▶ _WORK TO COMPLETE_: In the data below, find each line that contains the word "what" and copy it.
* * * * *
-- ==== Sys2Proof/Word.lean ====
section
/-! DEFINITION. The value types of MBCRC: bytes, 16-bit halves and 32-bit words (spec/00_scope.md R7, R8). -/

namespace Sys2Proof

/-- One byte: an FBUF byte, SLAVE_ID, the data byte of CRC_BYTE (R7, R27). -/
abbrev Byte := BitVec 8

/-- A 16-bit value: CRC, DATA, LEN, one Modbus register (R7, R11). -/
abbrev Half := BitVec 16

/-- A 32-bit value: a command word, RESULT, the value of a register access (R7). -/
abbrev Word := BitVec 32

end Sys2Proof
end

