/-- Two states agree on what R33's "reads" column lists for a command; for FRAME_CHECK on nothing when B < 8, and on the
whole frame only when the id is right. -/
def SameReads (i : Instr) (s t : State) : Prop :=
  s.params = t.params ∧
  match i with
  | .crcInit => True
  | .crcByte _ => s.crc = t.crc
  | .crcBuf a n => SameBytes s t a n
  | .crcAcc a n => s.crc = t.crc ∧ SameBytes s t a n
  | .crcAppend a n => SameBytes s t a n
  | .frameCheck a n => 8 ≤ n → s.slaveId = t.slaveId ∧ s.fbuf.read a = t.fbuf.read a ∧
      (s.fbuf.read a = some s.slaveId → SameBytes s t a n)
  | .regToU16 a => SameBytes s t a 2
  | .u16ToReg _ => s.data = t.data
  | .f32WordSwap a => SameBytes s t a 4

/-- Two results agree on what R33's "writes on success" column lists for a command. FRAME_CHECK writes CRC only when its
CRC step runs: both results then hold the same CRC, or both still hold the CRC they had before. -/
def SameWrites (i : Instr) (s t s' t' : State) : Prop :=
  match i with
  | .crcInit => s'.crc = t'.crc
  | .crcByte _ => s'.crc = t'.crc
  | .crcBuf _ _ => s'.crc = t'.crc
  | .crcAcc _ _ => s'.crc = t'.crc
  | .crcAppend a n => SameBytes s' t' (a + n) 2 ∧ s'.crc = t'.crc ∧ s'.len = t'.len
  | .frameCheck _ _ => s'.status.chk = t'.status.chk ∧ s'.status.cause = t'.status.cause ∧
      (s'.crc = t'.crc ∨ (s'.crc = s.crc ∧ t'.crc = t.crc))
  | .regToU16 _ => s'.result = t'.result
  | .u16ToReg a => SameBytes s' t' a 2
  | .f32WordSwap _ => s'.result = t'.result

/-- The next event is a write of `v` at an offset of the window, by the context that holds the block: of `v` itself, or
of `f | mask`, f being what its last read returned (log entry 13). -/
def NextWrites (s : State) (off width : Nat) (v : Word) : Prop :=
  s.events.head? = some (.access s.context (.write (s.params.base + off) width v)) ∨
  ∃ f mask, s.reply = .data f ∧ v = f ||| mask ∧
    s.events.head? = some (.access s.context (.writeReadOr (s.params.base + off) width mask))

/-- The next event is a 32-bit write of `v` at an offset of the window. -/
def NextIsWrite (s : State) (off : Nat) (v : Word) : Prop := NextWrites s off 32 v

/-- The next event is a CMD write of a word with this opcode. -/
def NextIsCommand (s : State) (o : Nat) : Prop := ∃ w, NextIsWrite s 0x000 w ∧ op w = o

/-- The next event is a reset. -/
def NextIsReset (s : State) : Prop := s.events.head? = some .reset

/-- The next event is an 8-bit write at an offset of the window. -/
def NextIsByteWrite (s : State) (off : Nat) : Prop := ∃ v, NextWrites s off 8 v

end Sys2Proof.Claims

open Sys2Proof Sys2Proof.Machine Sys2Proof.Claims

/-! ## Encoding (30_encoding.md) -/

/-- Every well-formed command decodes from its own word, with every operand. -/
def Obligations.DecodeOfEncodeIsTheCommand : Prop :=
  ∀ i : Instr, i.wf = true → decode (encode i) = .ok i

/-- Every word that decodes is the word of the command it decodes to, and that command is well formed: no word means two
commands and no two words mean one. -/
def Obligations.EncodeOfDecodeIsTheWord : Prop :=
  ∀ (w : Word) (i : Instr), decode w = .ok i → i.wf = true ∧ encode i = w

/-- R61, R62, R63: for each command, the words that decode to it, and its operands as parts of the word. -/
def Obligations.DecodedOperandsAreTheFieldsOfTheWord : Prop :=
  ∀ w : Word,
    (decode w = .ok .crcInit ↔ op w = 0x01 ∧ opA w = 0 ∧ opB w = 0) ∧
    (∀ b, decode w = .ok (.crcByte b) ↔ op w = 0x02 ∧ opA w = 0 ∧ opB w / 2 ^ 8 = 0 ∧ b = w.toNat % 2 ^ 8) ∧
    (∀ a n, decode w = .ok (.crcBuf a n) ↔ op w = 0x03 ∧ a = opA w ∧ n = opB w) ∧
    (∀ a n, decode w = .ok (.crcAcc a n) ↔ op w = 0x04 ∧ a = opA w ∧ n = opB w) ∧
    (∀ a n, decode w = .ok (.crcAppend a n) ↔ op w = 0x05 ∧ a = opA w ∧ n = opB w) ∧
    (∀ a n, decode w = .ok (.frameCheck a n) ↔ op w = 0x06 ∧ a = opA w ∧ n = opB w) ∧
    (∀ a, decode w = .ok (.regToU16 a) ↔ op w = 0x10 ∧ a = opA w ∧ opB w = 0) ∧
    (∀ a, decode w = .ok (.u16ToReg a) ↔ op w = 0x11 ∧ a = opA w ∧ opB w = 0) ∧
    (∀ a, decode w = .ok (.f32WordSwap a) ↔ op w = 0x12 ∧ a = opA w ∧ opB w = 0)

/-- R64: which opcodes are illegal, that they are 247, that a CMD write of such a word raises ILLEGAL_OPCODE and does
nothing else, and that the zero word is one. -/
def Obligations.IllegalOpcodesRaiseAndDoNothingElse : Prop :=
  (∀ w : Word, decode w = .error .illegalOpcode ↔ IllegalOp (op w)) ∧
  ((List.range 256).filter (fun o => decide (IllegalOp o))).length = 247 ∧
  (∀ (w : Word) (s : State), IllegalOp (op w) → command w s = .next (failedWith s .illegalOpcode)) ∧
  decode 0x00000000 = .error .illegalOpcode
* * * * *
▶ _RESPONSE TO THIS TASK_:
/-- Two states agree on what R33's "reads" column lists for a command; for FRAME_CHECK on nothing when B < 8, and on the
/-- Two results agree on what R33's "writes on success" column lists for a command. FRAME_CHECK writes CRC only when its
of `f | mask`, f being what its last read returned (log entry 13). -/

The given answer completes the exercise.